__ACTIVITY__:
Gather the lines below that include the string "counted", copying each in full.
BEGIN DATA FOR REVIEW
-- ==== Sys2Proof/Machine/Flags.lean ====
section
/-! DEFINITION. The fault unit: the fault table, the pending report queue and the condition that drives FAULT_N
(chapter 9, R151 to R159, R166, R168). -/

namespace Sys2Proof.Machine

/-- Kind code, 1 to 21 (R151). -/
def FaultKind.code : FaultKind → Nat
  | .frameMissing => 1
  | .lineShortfall => 2
  | .lineOrder => 3
  | .orphanWrite => 4
  | .partialPixel => 5
  | .cameraFrozen => 6
  | .viewStale => 7
  | .viewLate => 8
  | .displayIdle => 9
  | .aliasWrite => 10
  | .linkNoAnswer => 11
  | .linkBadCheck => 12
  | .linkRefused => 13
  | .probeFailed => 14
  | .sideFailed => 15
  | .sideDegraded => 16
  | .recoveryExhausted => 17
  | .configRejected => 18
  | .splitBurst => 19
  | .downstreamError => 20
  | .reportPath => 21

/-- Group number of a kind code: CAPTURE 0, DISPLAY 1, CAMERA 2, HEALTH 3, SETTINGS 4, PATH 5 (R151). -/
def groupOfCode (c : Nat) : Nat :=
  if c ≤ 6 then 0 else if c ≤ 10 then 1 else if c ≤ 14 then 2 else if c ≤ 17 then 3 else if c ≤ 18 then 4 else 5

/-- Active level of a group (R151, R152). -/
def levelOfGroup (g : GlobalCfg) (n : Nat) : Nat :=
  match n with
  | 0 => g.levelCapture
  | 1 => g.levelDisplay
  | 2 => g.levelCamera
  | 3 => g.levelHealth
  | 4 => g.levelSettings
  | _ => g.levelPath

/-- Active level of a kind's group at this moment (R151). -/
def kindLevel (s : State) (k : FaultKind) : Nat := levelOfGroup s.snoop.cfg (groupOfCode k.code)

/-- Scope number: LEFT 0, RIGHT 1, GLOBAL 2 (R163). -/
def Scope.num : Scope → Nat
  | .left => 0
  | .right => 1
  | .global => 2

/-- Index of a record in the fault table (R153). -/
def recIndex (k : FaultKind) (sc : Scope) : Nat :=
  if k.code ≤ 17 then 2 * (k.code - 1) + (if sc = .right then 1 else 0)
  else if k.code = 18 then 34 + sc.num
  else k.code + 18

/-- Kind code of the record at an index (R153). -/
def codeOfIndex (i : Nat) : Nat := if i < 34 then i / 2 + 1 else if i < 37 then 18 else i - 18

/-- Kind codes of the conditions (R151). -/
def isConditionCode (c : Nat) : Bool := c == 6 || c == 7 || c == 9 || c == 15 || c == 16 || c == 21

/-- A fresh record (R153). -/
def FaultRec.empty : FaultRec := ⟨false, 0, none, none⟩

/-- A record of the fault table. -/
def State.faultRec (s : State) (k : FaultKind) (sc : Scope) : FaultRec := s.faults.table.get (recIndex k sc) FaultRec.empty

/-- A record replaced. -/
def setFaultRec (k : FaultKind) (sc : Scope) (r : FaultRec) (s : State) : State :=
  { s with faults := { s.faults with table := s.faults.table.set (recIndex k sc) r } }

/-- One occurrence counted at time `now` (R153). -/
def FaultRec.occur (r : FaultRec) (now : Time) : FaultRec :=
  { r with
    count := satAdd Config.max16 r.count 1
    first := if r.count = 0 then some now else r.first
    last := some now }

/-- The frame number a report carries: that of its side, 0 for GLOBAL (R157). -/
def frameOf (s : State) (sc : Scope) : Half :=
  match sc with
  | .left => s.left.cap.frameNumber
  | .right => s.right.cap.frameNumber
  | .global => 0

/-- A report made from a record as it stands after the change (R157). -/
def mkReport (k : FaultKind) (sc : Scope) (ty : ReportType) (detail : BitVec 32) (s : State) : Report :=
  let r := s.faultRec k sc
  { kind := k, scope := sc, type := ty, level := kindLevel s k,
    time := if ty = .clear then s.time else r.last.getD 0,
    first := if r.count = 0 then 0 else r.first.getD 0,
    count := r.count,
    detail := if ty = .clear then 0 else detail,
    frame := frameOf s sc }

/-- `a` ranks above `b` by level and natural order; between equals the earlier arrival ranks above (R158). The level is the
one taken when the report was made: where a global apply raises a group's level between a RAISE and the CLEAR of the same
record, item 1 of the ranking puts the CLEAR first and the sentence that the two keep their order the RAISE, and here the
level decides (log 34). -/
def Report.above (a b : Report) : Bool :=
  decide (b.level < a.level) || (a.level == b.level && decide (a.kind.code < b.kind.code))

/-- A report that arrives takes its place after every entry it does not rank above (R158). -/
def rankInsert (r : Report) : List Report → List Report
  | [] => [r]
  | x :: rest => if r.above x then r :: x :: rest else x :: rankInsert r rest

/-- A report enters the pending queue: by rank, and when the queue is full the lowest-ranked of the queue and the new
report is dropped and counted as lost (R158, R159). -/
def pushReport (r : Report) (s : State) : State :=
  if s.faults.queue.length < Config.maxReports then
    { s with faults := { s.faults with queue := rankInsert r s.faults.queue } }
  else
    { s with
      faults :=
        { s.faults with
          queue := (rankInsert r s.faults.queue).take Config.maxReports
          lost := satAdd Config.max16 s.faults.lost 1 } }

/-- Whether a condition is active (R153). -/
def isActive (k : FaultKind) (sc : Scope) (s : State) : Bool := (s.faultRec k sc).flag

/-- REPORT_PATH is active (R166). -/
def State.pathFailing (s : State) : Bool := isActive .reportPath .global s

/-- A condition record is active whose group's current level is at or above FAULT_PIN_LEVEL (R168, cause 4). -/
def levelledCondition (s : State) : Bool :=
  (List.range 40).any fun i =>
    isConditionCode (codeOfIndex i) && (s.faults.table.get i FaultRec.empty).flag &&
      decide (s.snoop.cfg.faultPinLevel ≤ levelOfGroup s.snoop.cfg (groupOfCode (codeOfIndex i)))

/-- FAULT_N is asserted (R168). -/
def State.faultAsserted (s : State) : Bool :=
  s.inReset || s.left.head.health == .failed || s.right.head.health == .failed || s.pathFailing || levelledCondition s

/-- FAULT_N follows a change that took `pre` to `s`, with no latch of its own: a level it changes to is recorded (R168;
log 32). -/
def followPin (pre s : State) : State :=
  if s.faultAsserted = pre.faultAsserted then s
  else { s with faults := { s.faults with edges := s.faults.edges ++ [s.faultAsserted] } }

/-- A block raises a condition, and FAULT_N follows (R154, R168). -/
def raiseCond (k : FaultKind) (sc : Scope) (detail : BitVec 32) (s : State) : State :=
  if isActive k sc s then s
  else
    let s1 := setFaultRec k sc { (s.faultRec k sc).occur s.time with flag := true } s
    followPin s (pushReport (mkReport k sc .raise detail s1) s1)

/-- A block clears a condition, and FAULT_N follows (R154, R168). -/
def clearCond (k : FaultKind) (sc : Scope) (s : State) : State :=
  if isActive k sc s then
    let s1 := setFaultRec k sc { s.faultRec k sc with flag := false } s
    followPin s (pushReport (mkReport k sc .clear 0 s1) s1)
  else s

/-- A block reports an event occurrence: counted always, reported when its latch is clear (R155). -/
def raiseEvent (k : FaultKind) (sc : Scope) (detail : BitVec 32) (s : State) : State :=
  if (s.faultRec k sc).flag then setFaultRec k sc ((s.faultRec k sc).occur s.time) s
  else
    let s1 := setFaultRec k sc { (s.faultRec k sc).occur s.time with flag := true } s
    pushReport (mkReport k sc .event detail s1) s1

/-- One record under ACK_FAULTS with this argument (R156): the latch of an event record of a selected group is cleared,
and with bit 8 any record of a selected group loses its count and times. -/
def ackRec (arg : BitVec 16) (i : Nat) (r : FaultRec) : FaultRec :=
  if arg.getLsbD (groupOfCode (codeOfIndex i)) then
    { flag := if isConditionCode (codeOfIndex i) then r.flag else false
      count := if arg.getLsbD 8 then 0 else r.count
      first := if arg.getLsbD 8 then none else r.first
      last := if arg.getLsbD 8 then none else r.last }
  else r

/-- The fault table under ACK_FAULTS (R156). -/
def ackTable (arg : BitVec 16) (t : Table FaultRec 40) : Table FaultRec 40 :=
  Table.ofFn 40 fun i => ackRec arg i (t.get i FaultRec.empty)

/-- ATTN_N is asserted (R167). -/
def State.attnAsserted (s : State) : Bool := s.inj.attn

end Sys2Proof.Machine
end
END DATA FOR REVIEW
__TASK RESULT__:
/-- One occurrence counted at time `now` (R153). -/
report is dropped and counted as lost (R158, R159). -/
/-- A block reports an event occurrence: counted always, reported when its latch is clear (R155). -/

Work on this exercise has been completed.